What to do: Lines with "CopyEngine": report how many there are in the listing below, giving the number and nothing else.

Top of Material supplied

/-- The cursor advances inside the window, or the window becomes CLEAN at its end (R167). -/
theorem mapFacts_finishBurst (w : WindowId) (c : Nat) (r : Run) {s : State} (hcursor : s.copy.states[w] = .copying c)
    (h : MapFacts s) : MapFacts (finishBurst w c r s) := by
  have hrole : s.part.role = .primary := by
    by_contra hr
    rw [(h.other hr).1 w] at hcursor
    cases hcursor
  have hfit := h.primary hrole
  have hsound := hfit.fits w
  rw [hcursor] at hsound
  have hset : ∀ x, copyStateSound s.table.active[w] x = true →
      MapFacts ((append (.copy r) s).setCopy { (append (.copy r) s).copy with states := s.copy.states.set w x }) := by
    intro x hx
    refine mapFacts_of_primary (by simpa using hrole) (by simpa using h.active) (by simpa using h.staged) ?_
      (by simpa using h.idle (by simp [hrole]))
    simp only [State.setCopy_table, append_frame, State.setCopy_copy]
    exact statesFit_set hfit w x hx fun _ i hi => hfit.single i w hi (by rw [hcursor]; rfl)
  simp only [finishBurst]
  split
  · refine mapFacts_offerSynced ?_
    simpa using hset .clean (by simp only [copyStateSound, Bool.and_eq_true] at hsound ⊢; exact hsound.1)
  · rename_i hend
    simpa using hset (.copying (c + Config.burstWords)) (copyStateSound_advance hsound (by simpa using hend))

/-- A release ends a stall and starts none (R73). -/
theorem release_stallTimer (n : Seq) (s : State) (h : s.capture.stallTimer = none) :
    (release n s).capture.stallTimer = none := by
  have hend : ∀ u : State, u.capture.stallTimer = none → (endStall u).capture.stallTimer = none := by
    intro u hu
    unfold endStall
    split
    · rfl
    · exact hu
  simp only [release]
  split
  · exact h
  · refine hend _ ?_
    (repeat' split) <;> simpa using h

theorem acceptHello_stallTimer (f : HelloFrame) (s : State) (h : s.capture.stallTimer = none) :
    (acceptHello f s).capture.stallTimer = none := by
  have henter : ∀ u : State, u.capture = s.capture → (enterUp f u).capture.stallTimer = none := by
    intro u hu
    cases hr : u.part.role with
    | primary =>
      rw [enterUp_of_primary f u hr]
      exact release_stallTimer f.next (upSession u) (by rw [← h, ← hu]; rfl)
    | secondary => exact enterUp_of_secondary f u hr ▸ (by rw [← h, ← hu]; rfl)
    | detached => exact enterUp_of_detached f u hr ▸ (by rw [← h, ← hu]; rfl)
  unfold acceptHello
  dsimp only
  split
  · exact henter _ (by split <;> rfl)
  · split <;> exact h

/-- A HELLO changes the queue by adoption at a SECONDARY and the copy states by a restart at a PRIMARY. -/
theorem mapFacts_judgeHello (f : HelloFrame) {s : State} (h : MapFacts s) : MapFacts (judgeHello f s) := by
  have haccept : ∀ u, MapFacts u → MapFacts (acceptHello f u) := fun u hu =>
    mapFacts_of_eq (by simp) (by simp) (by simp) (acceptHello_stallTimer f u) (by simp) (by simp) hu
  unfold judgeHello
  split
  · exact haccept s h
  · split
    · rename_i hrole
      split
      · exact h
      · exact mapFacts_restart_of_primary .join hrole h
    · rename_i hrole
      split
      · refine haccept (adopt f s) ⟨h.active, h.staged, by simp [adopt, rearmNak], h.primary, h.other, fun hr => ?_⟩
        exact absurd hrole hr
      · exact h
    · exact h

theorem mapFacts_receiveHello (f : HelloFrame) {s : State} (h : MapFacts s) : MapFacts (receiveHello f s) := by
  have hsame : ∀ t, t.table = s.table → t.part = s.part → t.copy.states = s.copy.states → t.capture = s.capture →
      t.applyq = s.applyq → MapFacts t := fun t h1 h2 h3 h4 h5 =>
    mapFacts_of_eq h1 (by rw [h2]) h3 (by rw [h4]; exact id) (by rw [h5]) (by rw [h5]; exact id) h
  unfold receiveHello
  split
  · exact hsame _ (by simp) (by simp) (by simp) (by simp) (by simp)
  · split
    · exact hsame _ (by simp) (by simp) (by simp) (by simp) (by simp)
    · split
      · split
        · exact hsame _ (by simp) (by simp) (by simp) (by simp) (by simp)
        · exact mapFacts_judgeHello f (hsame _ (by simp) (by simp) (by simp) (by simp) (by simp))
      · exact mapFacts_judgeHello f h

theorem mapFacts_receiveLink (f : LinkFrame) {s : State} (h : MapFacts s) : MapFacts (receiveLink f s) := by
  unfold receiveLink
  split
  · rename_i hup
    split
    · unfold peerReject
      split
      · exact mapFacts_restart_of_primary .peerReject
          (s := s.setSession { s.session with rejectRestarts := s.session.rejectRestarts + 1 }) hup.1
          (mapFacts_of_eq (s := s) rfl rfl rfl id rfl id h)
      · exact mapFacts_of_eq (by simp) (by simp) (by simp) (by simp) (by simp) (by simp) h
    · split
      · have hreleased : MapFacts (release f.ack (s.setSender { s.sender with peerLimit := f.limit })) :=
          mapFacts_of_eq (s := s) (by simp) (by simp) (by simp) (fun hn => release_stallTimer f.ack _ hn) (by simp)
            (by simp) h
        simp only [takeLink]
        split
        · exact mapFacts_of_eq (by simp) (by simp) (by simp) (by simp) (by simp) (by simp) hreleased
        · exact hreleased
      · exact mapFacts_of_eq (by simp) (by simp) (by simp) (by simp) (by simp) (by simp) h
  · exact h

theorem mapFacts_receiveData (f : DataFrame) {s : State} (hwf : f.content.wellFormed = true) (h : MapFacts s) :
    MapFacts (receiveData f s) := by
  unfold receiveData
  split
  · rename_i hup
    split
    · split
      · refine ⟨h.active, h.staged, fun g hg => ?_, h.primary, h.other, fun hr => absurd hup.1 hr⟩
        have hmem : g ∈ s.applyq.queue ++ [f] := hg
        obtain hold | hnew := List.mem_append.mp hmem
        · exact h.queue g hold
        · exact (List.mem_singleton.mp hnew) ▸ hwf
      · exact mapFacts_of_eq (by simp) (by simp) (by simp) (by simp) (by simp) (by simp) h
    · split
      · exact mapFacts_of_eq (by simp) (by simp) (by simp) (by simp) (by simp) (by simp) h
      · exact mapFacts_of_eq (by simp) (by simp) (by simp) (by simp) (by simp) (by simp) h
  · exact h

theorem mapFacts_kept : KeptByCommands MapFacts := by
  constructor
  case powerReset =>
    have hpaged : bankPaged State.reset.table.active := by
      intro i hi
      have hget : State.reset.table.active[i] = Window.absent := by simp [State.reset]
      rw [hget] at hi
      cases hi
    exact fun n s _ => ⟨hpaged, hpaged, by simp [powerReset, State.reset],
      fun hr => absurd hr (by simp [powerReset, State.reset]), fun _ => ⟨fun i => by simp [powerReset, State.reset], rfl, rfl⟩, fun _ => ⟨rfl, rfl⟩⟩
  case softReset => exact fun s h => mapFacts_softReset h
  case writeStagedWindow => exact fun args s h => mapFacts_writeStagedWindow args h
  case copyActiveToStaged =>
    intro args s h
    unfold copyActiveToStagedEffect
    split
    · exact h
    · exact ⟨h.active, h.active, h.queue, h.primary, h.other, h.idle⟩
  case commitTable => exact fun args s h => mapFacts_commitTable args h
  case setRole => exact fun args s h => mapFacts_setRole args h
  case promote => exact fun args s h => mapFacts_promote args h
  case linkDisable =>
    intro args s h
    refine mapFacts_of_eq (by simp) (by simp) ?_ (by simp) (by simp) (by simp) h
    unfold linkDisableEffect
    cases s.session.state <;> simp [answer]
  case startResync =>
    intro args s h
    unfold startResyncEffect
    split
    · exact mapFacts_restart_of_primary .command ‹_› h
    · exact h
  case presentTransaction =>
    intro txn s h
    unfold presentTransaction
    split
    · exact mapFacts_arbitrate _ (mapFacts_of_eq (s := s) rfl rfl rfl id rfl id h)
    · exact h
  case endHostRead =>
    intro s h
    unfold endHostRead
    split
    · exact mapFacts_arbitrate _ (mapFacts_of_eq (s := s) rfl rfl rfl id rfl id h)
    · exact h
  case endHostWrite =>
    intro s h
    unfold endHostWrite
    split
    · refine mapFacts_arbitrate _ ?_
      split <;> exact mapFacts_of_eq (s := s) rfl rfl rfl id rfl id h
    · exact h
  case represent =>
    exact fun s h => mapFacts_arbitrate _
      (mapFacts_of_eq (by simp) (by simp) (by simp) (by simp) (by simp) (by simp) h)
  case endApply =>
    intro s h
    unfold endApply
    split
    · exact mapFacts_arbitrate _ (mapFacts_finishEntry _ (mapFacts_of_eq (s := s) rfl rfl rfl id rfl id h))
    · exact h
  case endBurst =>
    intro w c v s t h _ _ hend
    have hfreed : MapFacts (burstFreed c s) := mapFacts_of_eq (s := s) rfl rfl rfl id rfl id h
    obtain rfl | ⟨hcursor, _, rfl⟩ := endBurst_cases w c v s t hend
    · exact mapFacts_arbitrate _ hfreed
    · exact mapFacts_arbitrate _ (mapFacts_finishBurst w c _ hcursor hfreed)
  case applyTake => exact fun s h => mapFacts_applyTake h
  case copyPick => exact fun s h => mapFacts_copyPick h
  case copyRequest =>
    intro s h
    unfold copyRequest
    split
    · split
      · exact mapFacts_arbitrate _ (mapFacts_of_eq (s := s) rfl rfl rfl id rfl id h)
      · exact h
    · exact h
  case offerCommit => exact fun s h => mapFacts_offerCommit h
  case offerSynced => exact fun s h => mapFacts_offerSynced h
  case endPromotion => exact fun s h => mapFacts_endPromotion h
  case sealAge =>
    intro s h
    unfold sealAge
    split
    · exact mapFacts_of_eq (s := s) rfl rfl rfl id rfl id h
    · exact h
  case stallExpiry =>
    intro s h
    unfold stallExpiry
    split
    · rename_i hruns
      refine mapFacts_restart_of_primary .stall ?_ h
      by_contra hr
      simp [(h.other hr).2.2] at hruns
    · exact h
  case ackExpiry =>
    intro s h
    refine mapFacts_of_eq (by simp) (by simp) ?_ (by simp) (by simp) (by simp) h
    simp only [ackExpiry]
    (repeat' split) <;> simp
  case silenceExpiry =>
    intro s h
    refine mapFacts_of_eq (by simp) (by simp) ?_ (by simp) (by simp) (by simp) h
    unfold silenceExpiry
    split <;> simp
  case receiveHello => exact fun f s _ _ h => mapFacts_receiveHello f h
  case receiveBye =>
    intro s _ h
    refine mapFacts_of_eq (by simp) (by simp) ?_ (by simp) (by simp) (by simp) h
    unfold receiveBye
    split <;> simp
  case receiveLink => exact fun f s h => mapFacts_receiveLink f h
  case receiveData => exact fun f s hwf h => mapFacts_receiveData f hwf h
  all_goals
    intros
    refine mapFacts_of_eq ?_ ?_ ?_ ?_ ?_ ?_ ‹MapFacts _›
    all_goals simp

/-- Settles O59: the map is set anew by a restart, carried over by the identity rule at a commit, and advanced by the
Copy Engine inside the window; nothing else touches it. -/
theorem copyMapStaysSound : Obligations.CopyMapStaysSound :=
  fun _ _ ⟨hmap, hrole⟩ hstep =>
    copyMapSound_of_mapFacts (step_keeps mapFacts_kept (mapFacts_of_copyMapSound hmap hrole) hstep)

end Sys2Proof.Proofs
end

section
/-! The memory port with its holder, and the arbiter that leaves nothing waiting (R44 to R47). -/

namespace Sys2Proof.Proofs

open Sys2Proof.Machine

/-! ## What leaves the port to its holder -/

/-- A Copy Engine whose request may have been withdrawn (R165). -/
def Withdrawn (a b : CopyEngine) : Prop := b = a ∨ ((∃ w c, a = .waiting w c) ∧ b = .idle)

/-- A host port whose hold or stall may have ended (R73, R82). -/
def HostEased (a b : HostState) : Prop :=
  b = a ∨ (∃ w, a = .held w ∧ b = .idle) ∨ ∃ w, a = .stalled w ∧ b = .request (.write w) false false

theorem Withdrawn.trans {a b c : CopyEngine} (h : Withdrawn a b) (h' : Withdrawn b c) : Withdrawn a c := by
  obtain rfl | ⟨hw, rfl⟩ := h
  · exact h'
  · obtain rfl | ⟨⟨w, x, hx⟩, _⟩ := h'
    · exact .inr ⟨hw, rfl⟩
    · cases hx

theorem HostEased.trans {a b c : HostState} (h : HostEased a b) (h' : HostEased b c) : HostEased a c := by
  obtain rfl | ⟨w, rfl, rfl⟩ | ⟨w, rfl, rfl⟩ := h
  · exact h'
  · obtain rfl | ⟨v, hv, _⟩ | ⟨v, hv, _⟩ := h'
    · exact .inr (.inl ⟨w, rfl, rfl⟩)
    · cases hv
    · cases hv
  · obtain rfl | ⟨v, hv, _⟩ | ⟨v, hv, _⟩ := h'
    · exact .inr (.inr ⟨w, rfl, rfl⟩)
    · cases hv
    · cases hv

/-- What passes without the memory port: no operation begins or ends, and no request is made. -/
structure PortQuiet (s t : State) : Prop where
  port : t.port.holder = s.port.holder
  apply : t.applyq.engine = s.applyq.engine
  copy : Withdrawn s.copy.engine t.copy.engine
  host : HostEased s.host.state t.host.state

theorem PortQuiet.trans {s t u : State} (h : PortQuiet s t) (h' : PortQuiet t u) : PortQuiet s u :=
  ⟨h'.port.trans h.port, h'.apply.trans h.apply, h.copy.trans h'.copy, h.host.trans h'.host⟩

theorem portQuiet_of_eq {s t : State} (hport : t.port = s.port) (happlyq : t.applyq = s.applyq)
    (hcopy : t.copy.engine = s.copy.engine) (hhost : t.host = s.host) : PortQuiet s t :=
  ⟨by rw [hport], by rw [happlyq], .inl hcopy, .inl (by rw [hhost])⟩

/-- The start may differ in blocks that the port does not look at. -/
theorem PortQuiet.start {s t u : State} (h : PortQuiet u t) (hport : u.port = s.port)
    (happlyq : u.applyq.engine = s.applyq.engine) (hcopy : u.copy.engine = s.copy.engine) (hhost : u.host = s.host) :
    PortQuiet s t :=
  ⟨hport ▸ h.port, happlyq ▸ h.apply, hcopy ▸ h.copy, hhost ▸ h.host⟩

theorem portQuiet_refl (s : State) : PortQuiet s s := portQuiet_of_eq rfl rfl rfl rfl

/-- A BUSY port belongs to the operation in progress, and no other operation is (R44). -/
structure PortHeld (s : State) : Prop where
  read : s.port.holder = .hostRead ↔ hostReading s = true
  write : s.port.holder = .hostWrite ↔ hostWriting s = true
  apply : s.port.holder = .apply ↔ applyWriting s = true
  burst : s.port.holder = .burst ↔ copyReading s = true

/-- Nothing waits at an IDLE port (R46). -/
def Settled (s : State) : Prop := s.port.holder = .idle → hostRequests s = false ∧ engineRequests s = false

theorem portSound_iff (s : State) : PortSound s ↔ PortHeld s ∧ Settled s :=
  ⟨fun ⟨h1, h2, h3, h4, h5⟩ => ⟨⟨h1, h2, h3, h4⟩, h5⟩, fun ⟨⟨h1, h2, h3, h4⟩, h5⟩ => ⟨h1, h2, h3, h4, h5⟩⟩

Bottom of Material supplied

Task answer: 2